Stored data entries
■ ■ ■ ■

/-- The effect at the home (R129, R130). -/
def QOp.perform (o : QOp) (ks es : List Key) (q : QBlock) (sd : SReg) (s : State) : State :=
  let k := ks.headD 0
  match o with
  | .push sb =>
    let v := (s.rd sb).toNat
    let s := record s 3 0 (objMem k) q.tail v
    let s := putBlock (s.storeAt s.stamp false (es.zip (wordBytes 8 v))) s.stamp ks 1 ((q.tail + 1) % 2 ^ 64)
    let me : Pushed := { block := k, index := BitVec.ofNat 64 q.tail, sid := s.front.sid, ivl := if s.front.csr.raceEn then s.front.csr.ivl else 0 }
    ({ s with pushed := me :: s.pushed.filter (fun p => !(p.block == k && p.index == me.index)) }.wr sd (BitVec.ofNat 64 q.tail)).nextInterval
  | .pop sb =>
    let v := bytesNat (s.mem.gets es)
    let by_ := pusherOf s k q.head
    let s := record s 3 1 (objMem k) q.head ((by_.map (·.sid.toNat)).getD 0)
    let s := putBlock s s.stamp ks 0 ((q.head + 1) % 2 ^ 64)
    let s := match by_ with
      | some p => { s with
          front := s.front.acquire (if p.ivl = 0 then [] else [(p.sid.toNat % 256, p.ivl.toNat)])
          pushed := s.pushed.filter (fun x => !(x.block == k && x.index == p.index)) }
      | none => s
    popRegs s sd sb v q.head
  | .drain false => (record s 3 2 (objMem k) q.tail 0).wr sd (BitVec.ofNat 64 q.tail)
  | .drain true =>
    let s := record s 3 3 (objMem k) q.used 0
    let s := { s with pushed := s.pushed.filter (fun p => p.block != k) }
    (putBlock s s.stamp ks 0 q.tail).wr sd (BitVec.ofNat 64 q.used)

/-- A queue instruction; the key of the block comes back once it has been performed. DATA_ERROR of the block comes
after PLACEMENT and before code 4, that of the entry when a pop reads it (DESIGN CHOICE, log entry 73). -/
def queueM (o : QOp) (i : Instr) (sd sa : SReg) (sc : Scope) : M Key := do
  let s ← get
  waitFor (loadsOut s.front == 0)
  let va := (s.rd sa).toNat
  let ks ← blockPlace va 64
  blockSound ks va
  blockFree ks
  let s ← get
  let (q, ok) := queueBlock s ks
  need ok (operandTrap 4)
  let es ← o.place q
  match o with
  | .push _ => releaseM sc (ownerOf s (ks.headD 0)).toList
  | .pop _ => do
    let t ← get
    need (o.held t (ks.headD 0) q || !unreadable t es) (mkTrap causeDataError 0 0 (q.entry q.head / 32 * 32))
  | .drain _ => pure ()
  let s ← get
  let k := ks.headD 0
  let held := o.held s k q
  let _ ← admitOp 3 o.sub (objMem k) (fun _ => true) (some (o.result q)) 0 (fun _ => held)
    (fun r => match o with
      | .pop _ => fld 0 16 r.b.toNat == ((pusherOf s k q.head).map (·.sid.toNat)).getD 0
      | _ => true)
  if held then waitAtBlock k (wordOf i)
  else
    leaveBlock
    modify (fun s => ((o.perform ks es q sd s).leave).done)
    pure k
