-- ==== Sys2Proof/Machine/Dist.lean ====
section
/-! DEFINITION. The distributor: launch queues and records, placement, pre-emption, the run list, time slices,
OP 1 and OP 2 (spec/05_streams.md R104 to R123, spec/19_order_log.md R355). -/

namespace Sys2Proof.Machine

/-! ### Launch queues -/

def State.lq (s : State) (q : BitVec 6) : LQueue := s.lqueues.get q.toFin

def State.setLq (s : State) (q : BitVec 6) (r : LQueue) : State := { s with lqueues := s.lqueues.set q.toNat r q.isLt }

/-- Records beyond the ring set OVR and clear EN (R105). -/
def LQueue.checked (r : LQueue) : LQueue :=
  if 2 ^ r.size.toNat < (r.tail - r.head).toNat then { r with ovr := true, en := false } else r

/-- LQTAIL (R104). -/
def writeTail (s : State) (q : BitVec 6) (v : BitVec 32) : State := s.setLq q ({ s.lq q with tail := v } : LQueue).checked

/-- LQCFG (R105). -/
def writeLqcfg (s : State) (q : BitVec 6) (v : Word) : State :=
  let r := s.lq q
  let size := v.extractLsb' 2 5
  s.setLq q ({ r with
    en := v.getLsbD 0 && 4 ≤ size.toNat && size.toNat ≤ 16, cls := v.getLsbD 1, size := size, pcap := v.extractLsb' 8 3,
    vec := v.extractLsb' 12 11, irq := v.getLsbD 23, ovr := r.ovr && v.getLsbD 24 } : LQueue).checked

/-- Above offset 0x0FFF nothing responds after a FAIL (R415, R438). -/
def unlessFailed (s t : State) : Out := .next (if s.regs.fail then s else t)

def execLqtailWrite (q : BitVec 6) (v : BitVec 32) (s : State) : Out := unlessFailed s (writeTail s q v)
def execLqcfgWrite (q : BitVec 6) (v : Word) (s : State) : Out := unlessFailed s (writeLqcfg s q v)

/-- A physical address in the class of a ring (R104). -/
def ringKey (cls : Bool) (a : Nat) : Key := if cls then smKey (a % 2 ^ 40) else hmKey (a % 2 ^ 52)

/-- Key of the record at the head of a queue. -/
def headKey (r : LQueue) : Key := ringKey r.cls (r.base.toNat * 64 + 64 * (r.head.toNat % 2 ^ r.size.toNat))

/-! ### Records (R108, R109) -/

structure LRec where
  entry : Nat
  args : Nat
  mapsAt : Nat
  domLog : Nat
  streams : Nat
  prio : Nat
  share : Nat
  planes : Nat
  nmaps : Nat
  group : Nat
  gvalid : Bool
  logMode : Nat
  op : Nat
  logId : Nat
  logBlk : Nat
  target : Nat

def recOf (w : List Nat) : LRec :=
  let x := w.getD 3 0
  { entry := w.getD 0 0, args := w.getD 1 0, mapsAt := w.getD 2 0, domLog := fld 0 3 x, streams := fld 8 5 x, prio := fld 13 3 x,
    share := fld 16 8 x, planes := fld 24 2 x, nmaps := fld 28 5 x, group := fld 33 10 x, gvalid := fld 43 1 x == 1,
    logMode := fld 44 2 x, op := fld 46 2 x, logId := fld 48 16 x, logBlk := w.getD 4 0, target := fld 0 16 (w.getD 5 0) }

/-- BADFIELD (R110). -/
def badField (r : LRec) (w : List Nat) (pcap : Nat) : Bool :=
  let x := w.getD 3 0
  fld 3 5 x != 0 || fld 26 2 x != 0 || fld 16 48 (w.getD 5 0) != 0 || w.getD 6 0 != 0
    || r.streams == 0 || min 16 (2 * 2 ^ r.domLog) < r.streams || r.share == 0 || min 2 r.streams < r.planes || 16 < r.nmaps
    || r.op == 3 || r.logMode == 3 || pcap < r.prio || r.entry % 8 != 0 || (r.nmaps != 0 && r.mapsAt % 16 != 0)

/-- Map entry `m` of a block (R109); none when it breaks the layout. -/
def mapEntry (s : State) (k : Key) (banks m : Nat) : Option OwnMap :=
  let a := k + 528 * m
  let gran := s.num (a + 8) 1
  let len := s.num (a + 10) 2
  let stripe := (List.range 256).map (fun i => s.num (a + 16 + 2 * i) 2)
  let log := if gran = 0xFF then 12 else gran
  if ((2 ≤ gran && gran ≤ 12) || gran == 0xFF) && s.num a 8 % 2 ^ log == 0 && s.num (a + 9) 1 == 0 && 1 ≤ len && len ≤ 256 && s.num (a + 12) 4 == 0
      && (stripe.take len).all (fun e => e < banks) && (stripe.drop len).all (· == 0) then
    some { id := BitVec.ofNat 4 m, origin := BitVec.ofNat 64 (s.num a 8), gran := BitVec.ofNat 8 gran,
           stripe := (stripe.take len).map (BitVec.ofNat 16) }
  else none

/-- The maps of a record, or none for BADMAP. -/
def mapsOf (s : State) (r : LRec) (cls : Bool) : Option (List OwnMap) :=
  (List.range r.nmaps).foldr (fun m acc => match mapEntry s (ringKey cls r.mapsAt) (64 * 2 ^ r.domLog) m, acc with
    | some x, some l => some (x :: l)
    | _, _ => none) (some [])

/-! ### What is free (R112, R113) -/

def State.running (s : State) : List Front := s.streams.filter (fun f => f.status == .running)

/-- The stream's domain contains a cell. -/
def covers (f : Front) (c : Nat) : Bool := f.domBase.toNat ≤ c && c < f.domBase.toNat + 2 ^ f.domLog.toNat

/-- The cell is in service (R21, R110, R439). -/
def cellOk (s : State) (c : Nat) : Bool := s.regs.dies.getLsbD (c / 16) && !s.cellsOut.contains (BitVec.ofNat 7 c)

/-- The cell takes streams: in service, with no repair under way (R440) and its die not in reset (R426). -/
def cellFree (s : State) (c : Nat) : Bool :=
  cellOk s c && !s.repairs.any (fun r => (if r.1 then r.2.toNat / 2 else r.2.toNat / 64) == c)
    && (s.dies.get (Fin.ofNat 26 (c / 16))).state == 2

■ ■ ■ ■

INSTRUCTIONS TO FOLLOW. Your task is to retype the entries verbatim, starting with the line that holds "let stripe := (List.range" and stopping after the line that holds "(List.range r.nmaps).foldr (fun".

COMPLETED EXERCISE.
  let stripe := (List.range 256).map (fun i => s.num (a + 16 + 2 * i) 2)
  let log := if gran = 0xFF then 12 else gran
  if ((2 ≤ gran && gran ≤ 12) || gran == 0xFF) && s.num a 8 % 2 ^ log == 0 && s.num (a + 9) 1 == 0 && 1 ≤ len && len ≤ 256 && s.num (a + 12) 4 == 0
      && (stripe.take len).all (fun e => e < banks) && (stripe.drop len).all (· == 0) then
    some { id := BitVec.ofNat 4 m, origin := BitVec.ofNat 64 (s.num a 8), gran := BitVec.ofNat 8 gran,
           stripe := (stripe.take len).map (BitVec.ofNat 16) }
  else none

/-- The maps of a record, or none for BADMAP. -/
def mapsOf (s : State) (r : LRec) (cls : Bool) : Option (List OwnMap) :=
  (List.range r.nmaps).foldr (fun m acc => match mapEntry s (ringKey cls r.mapsAt) (64 * 2 ^ r.domLog) m, acc with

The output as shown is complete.